Munk penetrated Davis Strait as far north as 69°, found Frobisher Bay, and then spent almost a month fighting his way through Hudson Strait. In September 1619 he found the entrance to Hudson Bay and spent the winter near the mouth of the Churchill River. The conditions killed all but Munk and 2 of his men. With these men, he sailed for home with the Lamprey on July 16, 1620, reaching Bergen, Norway, September 20, 1620.

Herman Moll Biography

Herman Moll (c. 1654-1732) was one of the most important London mapmakers in the first half of the eighteenth century.  Moll was probably born in Bremen, Germany, around 1654. He moved to London to escape the Scanian Wars. His earliest work was as an engraver for Moses Pitt on the production of the English Atlas, a failed work which landed Pitt in debtor's prison. Moll also engraved for Sir Jonas Moore, Grenville Collins, John Adair, and the Seller & Price firm. He published his first original maps in the early 1680s and had set up his own shop by the 1690s. 

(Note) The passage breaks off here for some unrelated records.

-- ==== Sys2Proof/Safety.lean ====
section
/-! DEFINITION. What a sound state and a sound run are, in the terms the statements use: the invariants of the state
(10_state.md R27, R30, R32, R43, R45), the idle line (41_uart_tx.md R130), runs of operations, and the named premises on
runs (LATENCY_OK of 70_reset_and_hazards.md R301, the loopback wire of 42_uart_rx.md R157). -/

namespace Sys2Proof.Machine

/-- The elements of a state after a RESET, by the table of 10_state.md R49; REFUSED is not among them. -/
structure ResetTable (t : State) : Prop where
  cnt : t.cnt = 0
  txccr : t.txccr = 0
  txie : t.txie = false
  txifg : t.txifg = false
  txoutmod : t.txoutmod = true
  txout : t.txout = true
  rxccr : t.rxccr = 0
  rxie : t.rxie = true
  rxifg : t.rxifg = false
  rxcap : t.rxcap = true
  rxscci : t.rxscci = false
  rxin : t.rxin = true
  txshift : t.txshift = 0
  txbitcnt : t.txbitcnt = 0
  rxshift : t.rxshift = 0
  rxbitcnt : t.rxbitcnt = 8
  rxbuf : t.rxbuf = 0
  rxfull : t.rxfull = false
  wake : t.wake = false
  pulsecount : t.pulsecount = 0
  torqueticket : t.torqueticket = 0
  lastedge : t.lastedge = 0
  lasttx : t.lasttx = 0
  rotcnt : t.rotcnt = 0
  caloffset : t.caloffset = 0
  indicator : t.indicator = false
  mode : t.mode = t.params.initialMode
  calie : t.calie = modeBit t.mode
  tqpend : t.tqpend = false
  calpend : t.calpend = false
  ctx : t.ctx = []

/-- The invariants of CTX (10_state.md R45), head = top: no context is out of bytes, each `who` appears at most once,
and a foreground context is at the bottom. -/
structure ContextsOk (ctx : List Context) : Prop where
  nonempty : ∀ c ∈ ctx, c.bytes ≠ []
  distinct : (ctx.map Context.who).Nodup
  foregroundAtBottom : ∀ c ∈ ctx.dropLast, c.who ≠ .FG

/-- The invariants of the state. -/
structure StateOk (s : State) : Prop where
  /-- TXBITCNT holds 0..10 (10_state.md R30). -/
  txbitcnt : s.txbitcnt ≤ 10
  /-- RXBITCNT holds 0..8 (10_state.md R32). -/
  rxbitcnt : s.rxbitcnt ≤ 8
  /-- RXCAP = 0 implies 1 <= RXBITCNT (42_uart_rx.md R153). -/
  sampling : s.rxcap = false → 1 ≤ s.rxbitcnt
  /-- RXIE is 1 from reset on (10_state.md R27). -/
  rxie : s.rxie = true
  /-- CALIE equals MODE at all times (10_state.md R43). -/
  calie : s.calie = modeBit s.mode
  /-- A calibration expiry is pending only while its interrupt is enabled (44_capture.md R210, R215). -/
  calpend : s.calpend = true → s.calie = true
  /-- WAKE is set and cleared with RXFULL (10_state.md R34, R35). -/
  wake : s.wake = s.rxfull
  /-- The invariants of CTX (10_state.md R45). -/
  contexts : ContextsOk s.ctx

/-- The line between characters is at mark (41_uart_tx.md R130), with what makes that so: the bit that is still to be
programmed last is the stop bit, and it is on the line before the channel is disabled. -/
structure LineOk (s : State) : Prop where
  /-- While the transmitter is not busy the line is at mark, and every later match keeps it there. -/
  idle : s.txie = false → s.txoutmod = true ∧ s.txout = true
  /-- While bits are left, the last of them is the stop bit. -/
  stopLast : s.txie = true → s.txbitcnt ≠ 0 → s.txshift.getLsbD (s.txbitcnt.toNat - 1) = true
  /-- When no bit is left, the stop bit is programmed. -/
  stopProgrammed : s.txie = true → s.txbitcnt = 0 → s.txoutmod = true
  /-- The match that then enables TX_ISR has driven it. -/
  stopDriven : s.txie = true → s.txbitcnt = 0 → s.txifg = true → s.txout = true

/-- Take the operations of a list in order, stopping at the first that has no step. -/
def runOps : List Instr → State → Host.Outcome State Fault Refusal
  | [], s => .next s
  | i :: ops, s =>
    match exec i s with
    | .next t => runOps ops t
    | .fault r => .fault r
    | .refused r => .refused r

/-- The property `p` of an operation and the state it is taken in holds at every operation of a run. -/
def everyStep (p : Instr → State → Bool) : List Instr → State → Bool
  | [], _ => true
  | i :: ops, s =>
    p i s &&
      match exec i s with
      | .next t => everyStep p ops t
      | .fault _ => true
      | .refused _ => true

/-- How many ticks a run takes (70_reset_and_hazards.md R303: the only measure of time). -/
def ticksOf (ops : List Instr) : Nat := ops.count .tick

/-- The TX handler deadline (70_reset_and_hazards.md R290): no TICK brings CNT to TXCCR + T while a match of the busy
channel still waits for TX_ISR. -/
def txInTime (i : Instr) (s : State) : Bool :=
  !(i == .tick && s.txifg && s.txie && s.cnt + 1 == advance s.txccr (bitTicks s))

/-- The RX deadlines (70_reset_and_hazards.md R291, R292): no TICK brings CNT to the next sample point while RX_ISR is
still awaited, and no start edge comes while the 8th sample still waits for RX_ISR. -/
def rxInTime (i : Instr) (s : State) : Bool :=
  !(i == .tick && s.rxifg &&
      s.cnt + 1 == advance s.rxccr (if s.rxcap then bitTicks s + halfTicks s else bitTicks s)) &&
  !(i == .rxLine false && s.rxifg && !s.rxcap && s.rxbitcnt == 1 && s.rxin)

/-- LATENCY_OK (70_reset_and_hazards.md R301) of a run; its part (c) holds by construction. -/
def LatencyOk (ops : List Instr) (s : State) : Prop :=
  everyStep (fun i u => txInTime i u && rxInTime i u) ops s = true

/-- The wire of 42_uart_rx.md R157: RXIN has followed TXOUT before each TICK, and RX_LINE applies TXOUT's level. -/
def wireFollows (i : Instr) (s : State) : Bool :=
  match i with
  | .tick => s.rxin == s.txout
  | .rxLine level => level == s.txout
  | _ => true

/-- The frame of a payload, byte by byte as the table of 30_encoding.md R85 lays it out. -/
def frameLayout (payload : List Byte) : List Byte :=
  let covered : List Byte := [0xA4, BitVec.ofNat 8 (payload.length - 1)] ++ payload
  covered ++ [covered.foldl (· ^^^ ·) 0]

/-- Two neighbouring 8-bit fields spell a 16-bit value high byte first, whatever the builder's argument: the placement
20_memory.md R63 does not admit. -/
def SpellsHighByteFirst {α : Type} (fields : α → List PayloadField) (value : α → Word) : Prop :=
  ∃ k : Nat, ∀ x : α, (fields x)[k]? = some (.byte ((value x).extractLsb' 8 8)) ∧
    (fields x)[k + 1]? = some (.byte ((value x).extractLsb' 0 8))

/-- The builders of an instance are admitted (92_eei_decisions.md D22): every payload has 1 to 256 bytes, and no 16-bit
field is spelled out high byte first (R63). A premise of claims that need it; a builder that is not admitted by its
length is refused in the handler. -/
structure AdmittedBuilders (p : Params) : Prop where
  rotLength : ∀ x, 1 ≤ (rotPayload p x).length ∧ (rotPayload p x).length ≤ 256
  calLength : ∀ offset, 1 ≤ (calPayload p offset).length ∧ (calPayload p offset).length ≤ 256
  torqueTicks : ¬SpellsHighByteFirst (rotFields p) RotationSample.torqueTicks
  timeStampHalfUnits : ¬SpellsHighByteFirst (rotFields p) RotationSample.timeStampHalfUnits
  offset : ¬SpellsHighByteFirst (calFields p) id

/-- The line level after the k-th transmit match of a character (41_uart_tx.md R128): mark before the start bit, then
the ten bits of the character at the matches 2 to 11, then mark. -/
def characterLevel (b : Byte) (k : Nat) : Bool :=
  if 2 ≤ k ∧ k ≤ 11 then (packCharacter b).getLsbD (k - 2) else true

/-- The bytes whose send setups a run has performed, oldest first (10_state.md R52). -/
def sentBytes (s : State) : List Byte :=
  s.outputs.reverse.filterMap fun o =>
    match o with
    | .sent b => some b
    | _ => none

/-- The frames emitted so far, oldest first (10_state.md R52). -/
def emittedFrames (s : State) : List (List Byte) :=
  s.outputs.reverse.filterMap fun o =>
    match o with
    | .frame f => some f
    | _ => none

/-- One torque edge and its handler, after some ticks (30_encoding.md R96: TICKS n, then TQ). -/
def edgeAfter (gap : Nat) : List Instr := List.replicate gap .tick ++ [.torqueEdge, .torqueIsr]

end Sys2Proof.Machine
end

Moll's work quickly helped him become a member of a group which congregated at Jonathan's Coffee House at Number 20 Exchange Alley, Cornhill, where speculators met to trade stock. Moll's circle included the scientist Robert Hooke, the archaeologist William Stuckley, the authors Jonathan Swift and Daniel Defoe, and the intellectually-gifted pirates William Dampier, Woodes Rogers and William Hacke. From these contacts, Moll gained a great deal of privileged information that was included in his maps. 

Over the course of his career, he published dozens of geographies, atlases, and histories, not to mention numerous sheet maps. His most famous works are Atlas Geographus, a monthly magazine that ran from 1708 to 1717, and The World Described (1715-54). He also frequently made maps for books, including those of Dampier’s publications and Swift’s Gulliver’s Travels. Moll died in 1732. It is likely that his plates passed to another contemporary, Thomas Bowles, after this death.